Seems more that Tesseract can not handle warped lines overlapping vertically.

It guesses the baseline wrong as nearly horizontal line and not a polyline (or curve), then scans along the wrong baseline loosing the full height of characters at end of line_1_21.

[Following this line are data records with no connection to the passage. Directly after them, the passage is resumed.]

-- ==== Sys2Proof/Machine/Scalar.lean ====
section
/-!
DEFINITION. Class 0: the scalar instructions (R48, R162 to R166).
-/
namespace Sys2Proof.Machine

/-- The width of a scalar type: .i64, .i32, .n32, .n64 (R37, R162). -/
def sW (ty : Nat) : Nat := if ty = 0 || ty = 3 then 64 else 32
def sSigned (ty : Nat) : Bool := ty < 2

/-- The low `w` bits of a word as a natural number. -/
def lowN (w : Nat) (v : Word) : Nat := v.toNat % 2 ^ w
/-- A `w`-bit pattern as a two's complement number. -/
def toSigned (w n : Nat) : Int := if n < 2 ^ (w - 1) then n else (n : Int) - (2 ^ w : Nat)
/-- The value of a source cut to the type (R162). -/
def sVal (ty : Nat) (v : Word) : Int :=
  if sSigned ty then toSigned (sW ty) (lowN (sW ty) v) else lowN (sW ty) v

/-- A result extended to 64 bits: sign for .i32, zero for .n32 (R162). -/
def sExt (ty : Nat) (v : Word) : Word :=
  match ty with
  | 1 => (v.setWidth 32).signExtend 64
  | 2 => (v.setWidth 32).setWidth 64
  | _ => v

def sRes (ty : Nat) (r : Int) : Word := sExt ty (.ofInt 64 r)

/-- An integer condition of R38. -/
def intCond (c : Nat) (a b : Int) : Bool :=
  match c with
  | 0 => a == b
  | 1 => a != b
  | 2 => a < b
  | 3 => a ≤ b
  | 4 => a > b
  | _ => a ≥ b

/-- Ones among the low `w` bits, and zeros above the highest of them (R163). -/
def popc (w n : Nat) : Nat := ((List.range w).filter fun k => n.testBit k).length
def clz (w n : Nat) : Nat := if n % 2 ^ w = 0 then w else w - 1 - Nat.log2 (n % 2 ^ w)

/-- A field descriptor (R165): position, and length within `w` bits, 0 for no field. -/
def fieldPos (f : Nat) : Nat := f % 64
def fieldLen (w f : Nat) : Nat :=
  if w ≤ fieldPos f then 0 else min (f / 256 % 128) (w - fieldPos f)
def fieldGet (w : Nat) (sg : Bool) (a f : Nat) : Int :=
  let m := fieldLen w f
  if m = 0 then 0
  else
    let v := a / 2 ^ fieldPos f % 2 ^ m
    if sg then toSigned m v else v
def fieldPut (w d a f : Nat) : Nat :=
  let m := fieldLen w f
  let p := fieldPos f
  d - d / 2 ^ p % 2 ^ m * 2 ^ p + a % 2 ^ m * 2 ^ p

/-- SDIV and SREM, VDIV and VREM (R164): quotient toward zero, 0 for a zero divisor, whose remainder is the dividend. -/
def quotOf (a b : Int) : Int := if b = 0 then 0 else a.tdiv b
def remOf (a b : Int) : Int := if b = 0 then a else a.tmod b

/-- A scalar instruction of one source and of two, by its effect at a type. -/
def exec1 (i : Instr) (f : Fields) (op : Nat → Word → Word) (s : State) : Out :=
  s.issue i f fun s => s.retS i f.dst (op (bits f.mod 0 2) (s.scalarSrc f.a))
def exec2 (i : Instr) (f : Fields) (op : Nat → Word → Word → Word) (s : State) : Out :=
  s.issue i f fun s => s.retS i f.dst (op (bits f.mod 0 2) (s.scalarSrc f.a) (s.scalarSrc f.b))

def sShift (ty : Nat) (b : Word) : Nat := b.toNat % sW ty

def aluSmov (ty : Nat) (a : Word) : Word := sExt ty a
def aluSadd (ty : Nat) (a b : Word) : Word := sExt ty (a + b)
def aluSsub (ty : Nat) (a b : Word) : Word := sExt ty (a - b)
def aluSmul (ty : Nat) (a b : Word) : Word := sExt ty (a * b)
def aluSmulh (ty : Nat) (a b : Word) : Word := sRes ty ((sVal ty a * sVal ty b).fdiv (2 ^ sW ty))
def aluSdiv (ty : Nat) (a b : Word) : Word := sRes ty (quotOf (sVal ty a) (sVal ty b))
def aluSrem (ty : Nat) (a b : Word) : Word := sRes ty (remOf (sVal ty a) (sVal ty b))
def aluSand (ty : Nat) (a b : Word) : Word := sExt ty (a &&& b)
def aluSor (ty : Nat) (a b : Word) : Word := sExt ty (a ||| b)
def aluSxor (ty : Nat) (a b : Word) : Word := sExt ty (a ^^^ b)
def aluSandn (ty : Nat) (a b : Word) : Word := sExt ty (a &&& ~~~b)
def aluSshl (ty : Nat) (a b : Word) : Word := sExt ty (a <<< sShift ty b)
def aluSshr (ty : Nat) (a b : Word) : Word := sExt ty (.ofNat 64 (lowN (sW ty) a >>> sShift ty b))
def aluSsar (ty : Nat) (a b : Word) : Word := sRes ty ((toSigned (sW ty) (lowN (sW ty) a)) >>> sShift ty b)
def aluSmin (ty : Nat) (a b : Word) : Word := if sVal ty a ≤ sVal ty b then sExt ty a else sExt ty b
def aluSmax (ty : Nat) (a b : Word) : Word := if sVal ty a ≤ sVal ty b then sExt ty b else sExt ty a
def aluSpopc (ty : Nat) (a : Word) : Word := .ofNat 64 (popc (sW ty) a.toNat)
def aluSclz (ty : Nat) (a : Word) : Word := .ofNat 64 (clz (sW ty) a.toNat)
def aluSbfe (ty : Nat) (a f : Word) : Word := sRes ty (fieldGet (sW ty) (sSigned ty) (lowN (sW ty) a) f.toNat)
/-- With .i32 or .n32 the low 32 bits of D, its field replaced, are extended as R162 extends a 32-bit result, where there is no
field too; R165 does not say what becomes of D's high half (log entry 73). -/
def aluSbfi (ty : Nat) (d a f : Word) : Word := sExt ty (.ofNat 64 (fieldPut (sW ty) (lowN (sW ty) d) a.toNat f.toNat))

/-- NOP has no effect (R48). -/
def execNop (f : Fields) (s : State) : Out := s.issue (.nop f) f fun s => s.retire (.nop f)

def execSmov (f : Fields) (s : State) : Out := exec1 (.smov f) f aluSmov s

def execSpopc (f : Fields) (s : State) : Out := exec1 (.spopc f) f aluSpopc s

def execSclz (f : Fields) (s : State) : Out := exec1 (.sclz f) f aluSclz s

def execSadd (f : Fields) (s : State) : Out := exec2 (.sadd f) f aluSadd s

def execSsub (f : Fields) (s : State) : Out := exec2 (.ssub f) f aluSsub s

def execSmul (f : Fields) (s : State) : Out := exec2 (.smul f) f aluSmul s

def execSmulh (f : Fields) (s : State) : Out := exec2 (.smulh f) f aluSmulh s

def execSdiv (f : Fields) (s : State) : Out := exec2 (.sdiv f) f aluSdiv s

def execSrem (f : Fields) (s : State) : Out := exec2 (.srem f) f aluSrem s

def execSand (f : Fields) (s : State) : Out := exec2 (.sand f) f aluSand s

def execSor (f : Fields) (s : State) : Out := exec2 (.sor f) f aluSor s

def execSxor (f : Fields) (s : State) : Out := exec2 (.sxor f) f aluSxor s

def execSandn (f : Fields) (s : State) : Out := exec2 (.sandn f) f aluSandn s

def execSshl (f : Fields) (s : State) : Out := exec2 (.sshl f) f aluSshl s

def execSshr (f : Fields) (s : State) : Out := exec2 (.sshr f) f aluSshr s

def execSsar (f : Fields) (s : State) : Out := exec2 (.ssar f) f aluSsar s

def execSmin (f : Fields) (s : State) : Out := exec2 (.smin f) f aluSmin s

def execSmax (f : Fields) (s : State) : Out := exec2 (.smax f) f aluSmax s

def execSbfe (f : Fields) (s : State) : Out := exec2 (.sbfe f) f aluSbfe s

/-- SCMP: 1 if A cond B, else 0 (R163). -/
def execScmp (f : Fields) (s : State) : Out :=
  exec2 (.scmp f) f (fun ty a b => if intCond (bits f.mod 2 4) (sVal ty a) (sVal ty b) then 1 else 0) s

def execSsel (f : Fields) (s : State) : Out :=
  s.issue (.ssel f) f fun s =>
    s.retS (.ssel f) f.dst (if s.scalarSrc f.c ≠ 0 then s.scalarSrc f.a else s.scalarSrc f.b)

def execSbfi (f : Fields) (s : State) : Out :=
  s.issue (.sbfi f) f fun s =>
    s.retS (.sbfi f) f.dst (aluSbfi (bits f.mod 0 2) (s.rdS f.dst.toNat) (s.scalarSrc f.a) (s.scalarSrc f.b))

def execSlea (f : Fields) (s : State) : Out :=
  s.issue (.slea f) f fun s =>
    s.retS (.slea f) f.dst (s.scalarSrc f.a + (s.scalarSrc f.b <<< ((s.scalarSrc f.c).toNat % 64)))

/-- The lane SRDL and SWRL reach (R166). -/
def State.laneSrc (s : State) (x : Src) : Nat := (s.scalarSrc x).toNat % s.width

def execSrdl (f : Fields) (s : State) : Out :=
  s.issue (.srdl f) f fun s =>
    let ty := bits f.mod 0 2
    let r := srcNum f.a
    let k := s.laneSrc f.b
    s.retS (.srdl f) f.dst (if sW ty = 64 then s.grp.rdV64 r k else sExt ty ((s.grp.rdV r k).setWidth 64))

def execSwrl (f : Fields) (s : State) : Out :=
  s.issue (.swrl f) f fun s =>
    let r := f.dst.toNat
    let k := s.laneSrc f.b
    let v := s.scalarSrc f.a
    let g := if sW (bits f.mod 0 2) = 64 then s.grp.wrV64 r k v else s.grp.wrV r k (v.setWidth 32)
    (s.setGrp g).retire (.swrl f)

/-- A value of the group's own state (R166). -/
def State.getState (s : State) (sel : Nat) : Word :=
  if sel = 0 then .ofNat 64 s.grp.slot
  else if sel = 1 then .ofNat 64 (s.team.col % 4)
  else if sel = 2 then .ofNat 64 s.curSplit
  else if sel = 3 then .ofNat 64 (s.grp.s0.live.toNat + s.grp.s1.live.toNat)
  else if 16 ≤ sel ∧ sel < 32 then (s.rdM (sel - 16)).setWidth 64
  else if 32 ≤ sel ∧ sel < 48 then (s.rdM (sel - 32)).extractLsb' 64 64
  else 0

def execSgets (f : Fields) (s : State) : Out :=
  s.issue (.sgets f) f fun s => s.retS (.sgets f) f.dst (s.getState (s.scalarSrc f.a).toNat)

end Sys2Proof.Machine
end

In the next line the characters of the previous line get scanned.

It's a problem of segmentation into lines and also deskewing and dewarping.

If I segment the lines into image files with another tool Tesseract gives good (CER ~4%) results with --psm 7 on the warped line. If the line is dewarped too the result is nearly perfect (1 noisy from a speckle, 1 I/J mismatch coming from training).

amitdo commented 2 years ago

Indeed, the textlnes finding algorithm in Tesseract can't cope with overlapping lines.

stweil commented 2 years ago

Is this a regression, or is it a bug which exists for a long time now?

amitdo commented 2 years ago

I don't think this is a regression, but without testing and comparing to previous versions, I can't say with total confidence it's not a regression.